Genomic profiling via somatic NGS gene panel (ACTOnco+, ACT Genomics Laboratory, Taiwan), programmed death-ligand 1 protein (PD-L1) immunohistochemistry (22C3 pharmDx assay, Agilent Technologies, Santa Clara, CA), and germline mutation testing (ACTRISK, ACT Genomics Laboratory, Taiwan) were conducted in parallel to identify possible systemic treatment strategies, although the extracranial disease load was still relatively small. Somatic NGS profiling of the resected CNS tumor tissue revealed TP53 R213 mutation and multiple heterozygous deletions of known cell-cycle, checkpoint, and DDR genes, including BAP1, CHEK1, ERCC1, MLH1, and RAD50 (Table 1). Copy number increase or amplification in other cancer-related genes that are also associated with the HR pathway, such as MYC,[4]SMARCA4,[5] and BRD4,[6] was also found. Germline mutation testing showed no BRCA1/2 mutation or other common pathogenic variants. Nonetheless, these test findings suggest a possible HRD phenotype. PD-L1 expression scores—tumor proportion score and combined positive score—were < 1%.

Table 1

Copy number variation report

Copy number variation report
Copy number variation report

Based on CGP of the brain metastases, two treatment options were proposed: combination therapy with chemotherapy plus atezolizumab (a PD-L1 immune checkpoint inhibitor [ICI]), or single-agent PARPi. Because of the patient's poor general condition at that time (KPS 30), the family perceived chemotherapy would be too toxic to the patient. Of the two PARPi available in Hong Kong at this time, niraparib and olaparib, niraparib was chosen because of its higher CNS penetrance and accumulation compared with olaparib in breast and ovarian cancer xenograft models.[7] In December 2018, oral niraparib was initiated at 100 mg daily, which was 50% of the recommended initial dose.

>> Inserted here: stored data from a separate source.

/-- A closing step carried out with its row sums (R255, R311). -/
def State.closeStep (s : State) (r : Nat) (cl : Closing) (ch : ChainSum) : State :=
  let b := s.bm r
  let old (i : Nat) : Int × Int := if bit cl.op 39 then b.sums.getD i (0, 0) else (0, 0)
  let last := bit cl.op 38
  let (s, rho, miss, g, p) := if last then s.psImport r cl
    else (s, List.replicate 64 (0, 0), List.replicate 64 false, false, false)
  let gap := ch.gap || g
  let poison := ch.poison || p
  let us := (List.range 64).map fun i =>
    let a := old i
    let x := ch.sums.getD i (0, 0)
    let y := rho.getD i (0, 0)
    (a.1 + x.1 + y.1, a.2 + x.2 + y.2)
  let (s, us) := s.beamRegs us
  let s := s.setBm r { s.bm r with sums := us }
  if !last then s
  else
    let n := (cl.k + 1) % 2 ^ 32
    let s := if cl.image = b.image then s.wr R.BF_SEQ (16 * r) (word (at_ 32 n + n)) else s
    let vs := us.map (beamValue (fld cl.op 32 28))
    let clips := (vs.map (·.2)).sum
    let s := if clips = 0 then s else s.count R.BEAM_CLIP (16 * r + 15) clips
    let s := s.psExport r cl us miss gap poison
    match fld cl.op 37 36 with
    | 0 => s
    | 1 => s.vbRecord r cl (vs.map (·.1)) miss gap poison
    | _ => s.detect r cl (vs.map (·.1)) miss gap poison

/-- A beam step of pan (r, 15) issued at SCLK t: what waits for its row sums (R255, R311, R318). -/
def State.closing (s : State) (r t : Nat) (op : Word) (bank : Bool) : State :=
  let last := bit op 38
  let (s, rec_) := if last && fld op 37 36 == 1 then s.recordAt r t else (s, none)
  let b := s.bm r
  let cl : Closing := { t := t, op := op, bank := bank, k := b.k, psum := s.rd R.BF_PSUM (16 * r), image := b.image, gen := b.gen
                        rec_ := rec_ }
  s.setBm r { b with closings := b.closings ++ [cl], k := b.k + b2n last }

/-- Row sums of one issue SCLK used, or discarded where pan (r, 15) issued no beam step then (R255). -/
def State.settleSum (s : State) (r t : Nat) (ch : ChainSum) : State :=
  let b := s.bm r
  let s := s.setBm r { b with chain := pset b.chain t none, closings := b.closings.filter fun c => c.t ≠ t }
  match b.closings.find? fun c => c.t = t with
  | some cl =>
    let s := s.closeStep r cl ch
    s.setBm r (s.bm r).tidy
  | none => s.panOrder (16 * r + 15)

/-- A row's sums that have reached pan (r, 15) by `now` (R125: 37 SCLK after issue), in order. -/
def State.rowDue (s : State) (r now : Nat) : State :=
  ((s.bm r).chain.filter fun e => decide (e.1 + 37 ≤ now)).foldl (fun s e =>
    match e.2 with
    | some ch => s.settleSum r e.1 ch
    | none => s) s

/-- A pan's row sums added to its row's chain (R254). -/
def State.chainAdd (s : State) (r t : Nat) (sums : List (Int × Int)) (gap poison : Bool) : State :=
  let b := s.bm r
  let c := (pget b.chain t).getD { sums := List.replicate 64 (0, 0), gap := false, poison := false }
  let c : ChainSum := { sums := (c.sums.zip sums).map fun x => (x.1.1 + x.2.1, x.1.2 + x.2.2), gap := c.gap || gap
                        poison := c.poison || poison }
  s.setBm r { b with chain := pset b.chain t (some c) }

/-- A writer's transfer written: its place in the buffer is free. -/
def State.writerFreed (s : State) (r : Nat) : State := s.setBm r { s.bm r with buf := (s.bm r).buf - 1 }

The patient responded remarkably to niraparib 100 mg daily within 2 weeks and was able to discontinue dexamethasone completely within 4 weeks despite high-volume intracranial metastases. Her KPS score improved to approximately 70, and dysphasia was largely resolved. In the next 2 months, intracranial lesions showed moderate decrease in size and extracranial disease remained stable; these results were confirmed by PET/CT and MRI scans in February 2019 (Fig. 2c). The patient tolerated niraparib treatment very well except for an episode of grade 3 thrombocytopenia that resolved spontaneously.

Unfortunately, the control of intracranial disease was not durable. In April 2019, approximately 4 months after initiating niraparib treatment, the patient experienced deterioration in clinical condition (KPS decreased to 40). The patient became very weak and largely chair-bound. MRI scans showed mixed response with slight increase in the size of cerebellar cystic mass despite reduction in the size of cerebral tumor (Fig. 2d).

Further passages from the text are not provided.